Love was a beautiful picture, a picture I had painted in my head for years, a dream built on hearts broken past and hope awaiting tomorrow’s gift. Now all I have is a room full of shattered glass and memories of what was. It was all me, yes I did it again, I failed to be enough and now where love slept is nothing but a dark empty space filled with what could have beens and hurt. It was never my intention, I was fighting my demons and she was waiting to be loved and somewhere along that path I lost most of me in her and from a jaded feeling of insignificance I found myself kissing the bottle that almost took my life. I am but just a man, to give and to desire back that which you have whole heartedly let out, to fight for that which I can’t live without but my fight was just that, my fight alone. They told me my story was being written, taking shape comes with so much I never expected but behold with every turn I saw a glimmer of a better tomorrow but love never stops banging me to the walls with a shovel, now I ask you Cupid, what did I do wrong to deserve this, to have my heart be a punching bag? Blows harder than Mike Tyson’s and pain greater than death’s final kiss.
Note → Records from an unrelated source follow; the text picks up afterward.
-- ==== Sys2Proof/Machine/Rick.lean ====
section
/-!
DEFINITION. The rick slices: access policy, miss registers, stream detectors, pinning, fallow lines, commands and
the control-core L1s (R239 to R262). Each operation maps an `RM`: the caches, the stacks behind them, and what the
operation causes outside both.
-/
namespace Sys2Proof.Machine

/-- What a cache operation causes outside caches and stacks. -/
inductive RickFx where
  /-- RICK_THRASH: slice, class, hit rate × 10,000 (R256) -/
  | thrash (slice cls rate : Nat)
  /-- READ_AFTER_FALLOW (R258) -/
  | readAfterFallow
  /-- RICK_DATA_UE (R259) -/
  | dataUe (addr : Nat)
  /-- RICK_TAG_FAULT (R259) -/
  | tagFault (slice set : Nat)
  /-- every cell L1 drops the lines of this range (R257) -/
  | dropCellL1 (base len : Nat)
deriving DecidableEq, Repr

/-- Caches and stacks during an operation. -/
structure RM where
  r : Rick
  ms : MS
  fx : List RickFx
  /-- now, in µs -/
  now : Nat
deriving DecidableEq, Repr

/-- Add to what the operation causes. -/
def RM.emit (x : RM) (f : RickFx) : RM := { x with fx := x.fx ++ [f] }

/-- A slice. -/
def sliceOf (x : RM) (n : Nat) : Slice := listGet Slice.reset x.r.slices n

/-- Replace a slice. -/
def setSlice (x : RM) (n : Nat) (s : Slice) : RM := { x with r := { x.r with slices := listSet x.r.slices n s } }

/-- The requester ID of a slice, for its fills and write-backs (R522). -/
def rickRequester (n : Nat) : BitVec 32 := BitVec.ofNat 32 (0x70000 + n)

/-- The slice of an address: its stack (R240). -/
def sliceAt (x : RM) (a : Nat) : Nat := stackOf (decodeAddr x.ms.s.placeActive a).1

/-- The line number ln of an address (R241). -/
def lineNumber (place : BitVec 128) (a : Nat) : Nat :=
  let w := (decodeAddr place a).1
  w % 2 ^ 32 / 128 * 4 + w % 128 / 32

/-- The set of a line number (R241). -/
def rickSet (ln : Nat) : Nat := (ln % 2048) ^^^ (ln / 2048 % 2048)

/-- The set of a region. -/
def setOfRegion (x : RM) (region : Nat) : Nat := rickSet (lineNumber x.ms.s.placeActive (region * 1024))

/-- The frames of a set. -/
def framesOf (s : Slice) (set : Nat) : List Frame := Map.get [] s.sets set

/-- The frame that holds a region. -/
def frameOf (s : Slice) (set region : Nat) : Option Frame := (framesOf s set).find? (fun f => f.region = region)

/-- Put a frame into its way. -/
def putFrame (s : Slice) (set : Nat) (f : Frame) : Slice :=
  { s with sets := Map.set [] s.sets set (f :: (framesOf s set).filter (fun g => decide (g.way ≠ f.way))) }

/-- Empty a way. -/
def dropFrame (s : Slice) (set way : Nat) : Slice :=
  { s with sets := Map.set [] s.sets set ((framesOf s set).filter (fun g => decide (g.way ≠ way))) }

/-! ### The pseudo-LRU tree (R244) -/

/-- The bit of a way at a level of the tree, the root first. -/
def wayBit (way level : Nat) : Bool := bitOf way (3 - level)

/-- The node of a way's path at a level: the root is 0, the children of n are 2n + 1 and 2n + 2. -/
def wayNode (way level : Nat) : Nat := 2 ^ level - 1 + way / 2 ^ (4 - level)

/-- Set every node on the way's path to point away from it. -/
def touchTree (t : BitVec 15) (way : Nat) : BitVec 15 :=
  (List.range 4).foldl (fun t l =>
    let bit : BitVec 15 := BitVec.ofNat 15 (2 ^ wayNode way l)
    if wayBit way l then t &&& ~~~bit else t ||| bit) t

/-- Follow the tree from a node, avoiding subtrees whose every way is pinned. -/
def victimFrom (levels : Nat) (t : BitVec 15) (pinned : Nat → Bool) (node first : Nat) : Nat :=
  match levels with
  | 0 => first
  | n + 1 =>
    let half := 2 ^ n
    let want := bitOf t.toNat node
    let base := if want then first + half else first
    let full := (List.range half).all (fun i => pinned (base + i))
    let right := want != full
    victimFrom n t pinned (2 * node + (if right then 2 else 1)) (if right then first + half else first)

/-- Record an access to a way. -/
def touchWay (s : Slice) (set way : Nat) : Slice :=
  { s with plru := Map.set 0#15 s.plru set (touchTree (Map.get 0#15 s.plru set) way) }

/-! ### Control-core L1s (R245) -/

/-- The L1 set of a sheaf line: 64 sets a core. -/
def l1Set (core line : Nat) : Nat := core * 64 + line % 64

/-- Drop the sheaf lines of a region from one core's L1. -/
def dropL1Region (r : Rick) (core region : Nat) : Rick :=
  { r with l1 := (List.range 8).foldl (fun m i =>
      let line := region * 8 + i
      Map.modify [] m (l1Set core line) (fun ls => ls.filter (fun l => decide (l.line ≠ line)))) r.l1 }

/-- Drop a region from the L1 of every core whose presence bit is set, other than `except`. -/
def dropPresent (x : RM) (f : Frame) (except : Option Nat) : RM :=
  { x with r := (List.range 16).foldl (fun r c =>
      if bitOf f.presence.toNat c ∧ some c ≠ except then dropL1Region r c f.region else r) x.r }

/-- The presence vector that is left. -/
def presenceLeft (f : Frame) (except : Option Nat) : BitVec 16 :=
  match except with
  | some c => f.presence &&& BitVec.ofNat 16 (2 ^ c)
  | none => 0#16

/-- The control core of a requester ID (R522). -/
def coreOf (requester : BitVec 32) : Option Nat :=
  if requester.toNat / 65536 = 2 then some (requester.toNat % 65536) else none

/-! ### Write-back, fetch and allocation -/

/-- Change the counters of a class. -/
def countClass (x : RM) (cls : Nat) (f : ClassCounts → ClassCounts) : RM :=
  { x with r := { x.r with counts := listSet x.r.counts cls (f (listGet ⟨0#64, 0#64, 0#64, 0#64, 0#64⟩ x.r.counts cls)) } }

/-- Sectors of a mask, lowest first. -/
def sectorsOf (m : BitVec 32) : List Nat := (List.range 32).filter (fun i => bitOf m.toNat i)

/-- The 32 bytes of a sector. -/
def sectorBytes (d : Bytes) (i : Nat) : Bytes := (d.drop (32 * i)).take 32

/-- Put 32 bytes into a sector. -/
def putSector (d : Bytes) (i : Nat) (b : Bytes) : Bytes := d.take (32 * i) ++ padTo 32 b ++ d.drop (32 * i + 32)

/-- Write back one sector through the controller, as a whole word (R243, R260). -/
def writeBackSector (x : RM) (f : Frame) (i : Nat) : RM :=
  let w := (decodeAddr x.ms.s.placeActive (f.region * 1024 + 32 * i)).1
  if (ctlOf x.ms.s (stackOf w)).fault then { x with ms := x.ms.emit (.faulted (f.region * 1024 + 32 * i)) }
  else { x with ms := writeWhole x.ms w (sectorBytes f.data i) (bitOf f.poison.toNat i) }

/-- Write back the dirty sectors of a frame; the frame with them clean. -/
def writeBackFrame (x : RM) (f : Frame) : Frame × RM :=
  let x1 := (sectorsOf f.dirty).foldl (fun x i => writeBackSector x f i) x
  ({ f with dirty := 0#32 },
   countClass x1 f.cls (fun c => { c with writebacks := satAdd c.writebacks (sectorsOf f.dirty).length }))

/-- Read the sectors of a mask from the controller into a frame. -/
def fetchSectors (x : RM) (n : Nat) (f : Frame) (mask : BitVec 32) : Frame × RM :=
  (sectorsOf mask).foldl (fun p i =>
    let a := p.1.region * 1024 + 32 * i
    let r := readWord p.2.ms (decodeAddr p.2.ms.s.placeActive a).1 a (rickRequester n) 0 []
    let bit : BitVec 32 := BitVec.ofNat 32 (2 ^ i)
    ({ p.1 with
        data := putSector p.1.data i r.1.1
        valid := p.1.valid ||| bit
        poison := if r.1.2 then p.1.poison ||| bit else p.1.poison &&& ~~~bit },
     { p.2 with ms := r.2 })) (f, x)

/-- A free way for a region: an invalid one, or an eviction (R244). -/
def freeWay (x : RM) (n set : Nat) : Nat × RM :=
  let s := sliceOf x n
  let fs := framesOf s set
  match (List.range 16).find? (fun w => ¬ fs.any (fun f => f.way = w)) with
  | some w => (w, x)
  | none =>
    let pinned : Nat → Bool := fun w => fs.any (fun f => f.way = w && f.pinned)
    let v := victimFrom 4 (Map.get 0#15 s.plru set) pinned 0 0
    match fs.find? (fun f => f.way = v) with
    | some f =>
      let wb := writeBackFrame x f
      let x1 := dropPresent wb.2 f none
      (v, setSlice x1 n (dropFrame (sliceOf x1 n) set v))
    | none => (v, x)

/-- An empty frame for a region. -/
def newFrame (way region cls : Nat) (swath : Bool) : Frame :=
  ⟨way, region, swath, 0#32, 0#32, List.replicate 1024 0#8, 0#32, false, cls, 0#16⟩

/-- Store a frame and record the access to its way. -/
def storeFrame (x : RM) (n set : Nat) (f : Frame) : RM :=
  setSlice x n (touchWay (putFrame (sliceOf x n) set f) set f.way)

/-! ### Stream detectors and intervals (R249, R250, R256) -/

/-- The successor of a line, if it lies in the same field (R249). -/
def successor (place : BitVec 128) (a : Nat) : Option Nat :=
  let f := a / fieldBytes
  let s := if bankLocal place f then
      (if a / 1024 % 4096 = 4095 then a + 44 * 2 ^ 20 + 1024 else a + 1024)
    else if a % 2048 < 1024 then a + 1024 else a + 23 * 1024
  if s / fieldBytes = f then some s else none

/-- The detector of a class. -/
def detectorOf (s : Slice) (cls : Nat) : Detector := listGet Detector.reset s.detectors cls

/-- Replace a detector. -/
def setDetector (s : Slice) (cls : Nat) (d : Detector) : Slice := { s with detectors := listSet s.detectors cls d }

/-- An access of the class: after 64 without a miss of the stream, bypass ends (R250). -/
def noteAccess (x : RM) (n cls : Nat) : RM :=
  let s := sliceOf x n
  let d := detectorOf s cls
  let d' := if d.bypass then
      (if 64 ≤ d.quiet + 1 then Detector.reset else { d with quiet := d.quiet + 1 }) else d
  setSlice x n (setDetector s cls d')

/-- A swath miss of the class, or a whole-line write like it, at a line: is it served without allocation (R250)? -/
def noteMiss (x : RM) (n cls line : Nat) : Bool × RM :=
  let s := sliceOf x n
  let d := detectorOf s cls
  let succ : Nat → Bool := fun p => successor x.ms.s.placeActive p = some line
  if listGet 0#8 x.r.policy cls ≠ 0#8 then (false, x)
  else if d.bypass then
    if succ d.last then (true, setSlice x n (setDetector s cls { d with last := line, prev := some line, quiet := 0 }))
    else (false, setSlice x n (setDetector s cls { d with prev := some line }))
  else
    let run := if (match d.prev with | some p => succ p | none => false) then d.run + 1 else 0
    let d' : Detector := ⟨some line, if 4 ≤ run then 0 else run, decide (4 ≤ run), line, 0⟩
    (false, setSlice x n (setDetector s cls d'))
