/-- Check 1 of R271. Bits [63:52] of a device address, and the bits of an injector's DST above its row, must be 0. -/
def DmaF.badForm (f : DmaF) : Bool :=
  f.op == 0 || decide (4 < f.op) || decide (1 < f.ssp) || f.dsp == 3 || f.esz == 3 || f.blk == 3 || f.rsv != 0
  || (f.op != 2 && (f.esz != 0 || f.sstride != 0 || f.dstride != 0))
  || ((f.op == 1 || f.op == 4) && f.cols != 0) || (f.op == 3 && decide (64 < f.cols))
  || (f.op != 3 && (f.scale != 0 || f.blk != 0))
  || (f.op == 4 && (f.src != 0 || f.ssp != 0)) || (f.op == 3 && f.dsp != 0)
  || (f.ssp == 0 && decide (2 ^ 52 ≤ f.src ∨ 2 ^ 52 ≤ f.scale)) || (f.dsp == 0 && decide (2 ^ 52 ≤ f.dst))
  || (f.dsp == 2 && decide (128 ≤ f.dst))

/-- The ranges a descriptor names: space, address, bytes. -/
def DmaF.ranges (f : DmaF) : List (Nat × Nat × Nat) :=
  if f.op = 1 then [(f.ssp, f.src, f.len), (f.dsp, f.dst, f.len)]
  else if f.op = 2 then
    [(f.ssp, f.src, (f.len - 1) * f.sstride + f.cols * f.es),
     (f.dsp, f.dst, if f.dsp = 2 then f.len * f.cols * f.es else (f.cols - 1) * f.dstride + f.len * f.es)]
  else if f.op = 3 then
    [(f.ssp, f.src, f.len * f.cols * f.blkBytes), (f.dsp, f.dst, 16 * f.len)]
      ++ (if f.scale = 0 then [] else [(0, f.scale, f.len * f.cols)])
  else [(f.dsp, f.dst, f.len)]

/-- A device range passes check 3 of R271. -/
def Mod.dmaRangeOk (m : Mod) (a n : Nat) : Bool :=
  if n = 0 then true
  else if seqtBase ≤ a then decide (a + n ≤ seqtBase + 0x100000)
  else match regionAt a with
  | .stack => stackRangeOk a n
  | .tile c off => decide (off + n ≤ 0x80000) && isUsable m.plan c
  | .core _ _ => decide (a + n ≤ 0x8000201000000)
  | _ => false

/-- An address in a tile memory aperture. -/
def inTileAperture (a : Nat) : Bool := match regionAt a with | .tile _ _ => true | _ => false

/-- The checks of R271, in order; 0 where none fails. `index` is the ring index of a queue's descriptor. -/
def Mod.dmaCheck (m : Mod) (f : DmaF) (index : Option Nat) : BitVec 8 :=
  if f.badForm then 0x74#8
  else if index.any (fun i => f.seq != i % 65536) then 0x75#8
  else if index.isSome ∧ f.kind ≠ 0x20 then 0x76#8
  else if f.empty then 0#8
  else if f.ranges.any (fun r =>
      (r.1 == 0 && !m.dmaRangeOk r.2.1 r.2.2)
      || (r.1 == 2 && (decide (96 ≤ r.2.1) || isDark m.plan (bandOfRow r.2.1)))) then 0x71#8
  else if f.ranges.any (fun r => (r.1 == 0 && inTileAperture r.2.1 && r.2.1 % 32 != 0) || (r.1 == 2 && r.2.2 % 128 != 0))
    || (f.op == 2 && (f.src % f.es != 0 || f.sstride % f.es != 0 || f.dstride % f.es != 0
      || (f.dsp != 2 && f.dst % f.es != 0))) then 0x72#8
  else if f.op = 1 ∧ f.ssp = f.dsp ∧ f.src < f.dst + f.len ∧ f.dst < f.src + f.len then 0x73#8
  else if (f.op == 2 && !(f.dsp == 2 || (f.dsp == 0 && inTileAperture f.dst)))
    || (f.op == 3 && (f.ssp != 0 || !inTileAperture f.src || (f.scale != 0 && !inTileAperture f.scale)))
    || (f.op == 4 && f.dsp != 0) then 0x74#8
  else 0#8

/-! ### Queues (R267 to R269) -/

/-- A queue. -/
def Mod.dmaq (m : Mod) (q : Nat) : DmaQueue := listGet DmaQueue.reset m.dma.queues q

/-- Replace a queue. -/
def Mod.setDmaq (m : Mod) (q : Nat) (x : DmaQueue) : Mod := { m with dma := { m.dma with queues := listSet m.dma.queues q x } }

/-- Transfers of a queue that run. -/
def Mod.queueXfers (m : Mod) (q : Nat) : List Xfer :=
  m.dma.xfers.filter (fun x => match x.owner with
    | .queue q' _ => q' == q
    | .stream _ _ _ dq i => dq == q && i.isSome)

/-- Bring DMAQ_STATUS.STATE into agreement (R269): DISABLED once a disabled queue's transfers have ended, else IDLE or
ACTIVE as it holds descriptors; HALTED stays. -/
def Mod.settleQueue (m : Mod) (q : Nat) : Mod :=
  let x := m.dmaq q
  if ¬ x.enable then (if m.queueXfers q = [] then m.setDmaq q { x with state := 0#2 } else m)
  else if x.state = 3#2 then m
  else m.setDmaq q { x with state := if x.head = x.tail then 1#2 else 2#2 }

/-- The completion records of a queue that are due are written, in ring order (R278, R280). -/
def Mod.flushQueue (fuel : Nat) (m : Mod) (q : Nat) : Mod :=
  match fuel with
  | 0 => m
  | fuel + 1 =>
    let x := m.dmaq q
    match x.order with
    | [] => m
    | p :: rest => match p.record with
      | none => m
      | some bs =>
        if p.comp = false then flushQueue fuel (m.setDmaq q { x with order := rest }) q
        else if p.held.isSome then m
        else
          let a := x.cqBase.toNat + x.cqHead.toNat % 2 ^ x.cqSize.toNat * 16
          let m1 := m.setDmaq q { x with order := rest, cqHead := x.cqHead + 1 }
          let m2 := if x.cqHost then m1.hostWrite a bs false else (m1.dmaWrite (a % 2 ^ 52) bs false 3 (reqDma 0)).2
          flushQueue fuel (m2.interrupt q) q

/-- The descriptor at a ring index, as a ring in device memory holds it. -/
def Mod.ringDesc (m : Mod) (q i : Nat) : BitVec 512 × Mod :=
  let x := m.dmaq q
  let r := m.dmaRead ((x.ringBase.toNat + i % 2 ^ x.ringSize.toNat * 64) % 2 ^ 52) 64 3 (reqDma 0)
  (BitVec.ofNat 512 (leNat (pieceBytes r.1)), r.2)

/-- Records that wait to be written or to be read by software, and those that descriptors up to `head` will add. -/
def Mod.cqNeed (m : Mod) (q head hostComps : Nat) : Nat :=
  let x := m.dmaq q
  let n := (head + 65536 - x.tail.toNat) % 65536
  let posted := if x.ringHost then hostComps
    else ((List.range n).filter (fun i => (dmaF (m.ringDesc q (x.tail.toNat + i)).1).comp)).length
  (x.cqHead - x.cqRead).toNat + (x.order.filter (fun p => p.comp)).length + posted

/-- A write of DMAQ_HEAD (R268). -/
def Mod.dmaqHead (m : Mod) (q v hostComps : Nat) : Mod :=
  let x := m.dmaq q
  let head := v % 65536
  let n := (head + 65536 - x.tail.toNat) % 65536
  let back := decide (n < (x.head - x.tail).toNat)
  if 2 ^ x.ringSize.toNat < n ∨ back = true ∨ 2 ^ x.cqSize.toNat < m.cqNeed q head hostComps then
    { m with dma := { m.dma with headOverruns := satAdd m.dma.headOverruns 1 } }
  else (m.setDmaq q { x with head := BitVec.ofNat 16 head }).settleQueue q

/-- A write of DMAQ_CTRL (R267, R269). -/
def Mod.dmaqCtrl (m : Mod) (q v : Nat) : Mod :=
  let x := m.dmaq q
  let x1 := { x with
    mode := if x.state = 0#2 then bitOf v 1 else x.mode
    ringHost := bitOf v 2, cqHost := bitOf v 3, enable := bitOf v 0 }
  let x2 := if bitOf v 0 ∧ x.state = 0#2 then
      { x1 with tail := x.head, cqHead := x.head, cqRead := x.head, state := 1#2, done := 0#48, order := [] }
    else if bitOf v 0 ∧ x.state = 3#2 then { x1 with tail := x.errIndex + 1, state := 1#2 }
    else x1
  (m.setDmaq q x2).settleQueue q

/-- A queue descriptor may be taken: enabled, not halted, not empty, engines not quiescing (R265, R284). -/
def Mod.queueReady (m : Mod) (q : Nat) (free : Bool) : Bool :=
  let x := m.dmaq q
  x.enable && x.state != 3#2 && x.head != x.tail && x.mode == free && !m.dma.quiesce

/-- Take the next descriptor of a queue: its ring index and its words. -/
def Mod.takeDesc (m : Mod) (q : Nat) (hostDesc : BitVec 512) : Nat × BitVec 512 × Mod :=
  let x := m.dmaq q
  let i := x.tail.toNat
  let r := if x.ringHost then (hostDesc, m) else m.ringDesc q i
  let f := dmaF r.1
  let y := { r.2.dmaq q with tail := x.tail + 1, order := x.order ++ [⟨i, f.comp, none, none⟩] }
  (i, r.1, (r.2.setDmaq q y).settleQueue q)

/-! ### Moving bytes -/

/-- Mark what a transfer has met in one write at byte offset `off`. -/
def Xfer.meet (x : Xfer) (off n : Nat) (bad : Bool) (fx : List MemFx) : Xfer :=
  let hit := bad || fxLocked fx
  { x with
    poison := x.poison || bad || fxFaulted fx
    merge := x.merge || fxMerge fx (reqDma x.id)
    locked := x.locked || fxLocked fx
    done := x.done + n
    firstBad := if x.firstBad.isSome ∨ hit = false then x.firstBad else some off }

/-- The lower of two offsets, where there are any. -/
def firstOf (a b : Option Nat) : Option Nat :=
  match a, b with
  | some x, some y => some (min x y)
  | some x, none => some x
  | none, y => y

/-- Make one run of contiguous writes, whose first byte lies at offset `off` of the transfer. -/
def Mod.writeRun (m : Mod) (x : Xfer) (off : Nat) (ws : List XferWrite) : Xfer × Mod :=
  match ws with
  | [] => (x, m)
  | w :: _ =>
    let f := dmaF x.desc
    let n := (ws.map (fun w => w.bytes.length)).foldl (· + ·) 0
    let r : List MemFx × Mod :=
      if seqtBase ≤ w.dst then
        ([], ws.foldl (fun m w => (m.dmaWrite w.dst w.bytes w.bad f.cls (reqDma x.id)).2) m)
      else m.deviceWrite w.dst (ws.map (fun w => (w.bytes, w.bad))) f.cls (reqDma x.id)
    let badAt := (ws.foldl (fun (p : Nat × Option Nat) w =>
      (p.1 + w.bytes.length, if p.2.isSome ∨ w.bad = false then p.2 else some p.1)) (off, none)).2
    let first := firstOf badAt (firstOf ((fxLockedAt r.1).map (fun a => off + (a - w.dst)))
      ((fxMergeAt r.1 (reqDma x.id)).map (fun a => off + (a - w.dst))))
    let x1 := x.meet off n (ws.any (fun w => w.bad)) r.1
    ({ x1 with firstBad := if x.firstBad.isSome then x.firstBad else first }, r.2)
Now alone in a room full of friends because where my heart used to be is just but a grain of sand washed away by the Nile, they ask me who I am and I tell them “I am a broken piano, playing in the rain”
Friends like family
Friends that are so dear they become family, friends who are they when you need them, new or old doesn’t matter what matters is that they are true you and your interests as you for theirs. Friends that judge you not, but try by all means to better you as you would for them. Those friends that stand by you in times you fall and same friends who are there to witness you rise from every fall. Those aren’t your friends anymore, they are your family.
“Family is not defined by blood, but love, loyalty, commitment and care to one another“
Friends who will travel the ends of the earth if it meant you will find fulfilment, to break down walls for you and trust you with their lives as you them. Friendship like this is not based on time, by it is as the river, dry today and flowing by midday, friendship can be birthed from the simplest smallest things but change lives in such a short time. To find those that are willing to stand by you, those willing to listening, help and better you is a blessing no man can ever take from you. Like all relationships, it will get rocky and at times you all will be shaken, but in the midst of all the problems it is in truth and love that friendship overcomes all odds pitted against it.
To hold on to such friendship is to have foundation so strong the future can not be derailed.
So to my family i say to you.
“As you have stood by me in all that has been and all that shall be, know that i will gladly do the same“
It was just another night, sitting on the couch snacking watching the Lakers bring it home. A buzz under the cushion and that’s how it all fell apart.
I should’ve known it wasn’t worth it, from hello to an empty home just because i thought the thrill of chasing my own destruction was ‘fun’ well look at me now. Bags by the door as she told me ‘us’ was no more, how could i have been so blinded by sheer idiocy make me hurt the woman who deserved mars on a platter. She walked out the door and trying to get her back felt like running on broken bottles, i promised her magic and delivered a heartbreak.
Looking at her as she sat in her car parked in the driveway, tears running down her cheeks and it was all me, causing pain to a woman you gave me the world. All she asked was “What you done to me Victor? Was she even worth it? I thought we were best friends Victor “ No words in my mouth, i was wrong on all levels, my woman was hurting because i was stupid enough to let it happen.
Now this house feels like winter on Everest, cold and lonely….deep in thoughts of regret. She left me and now i cant even breathe right, she was all i wanted and everything i needed but now she is just a memory.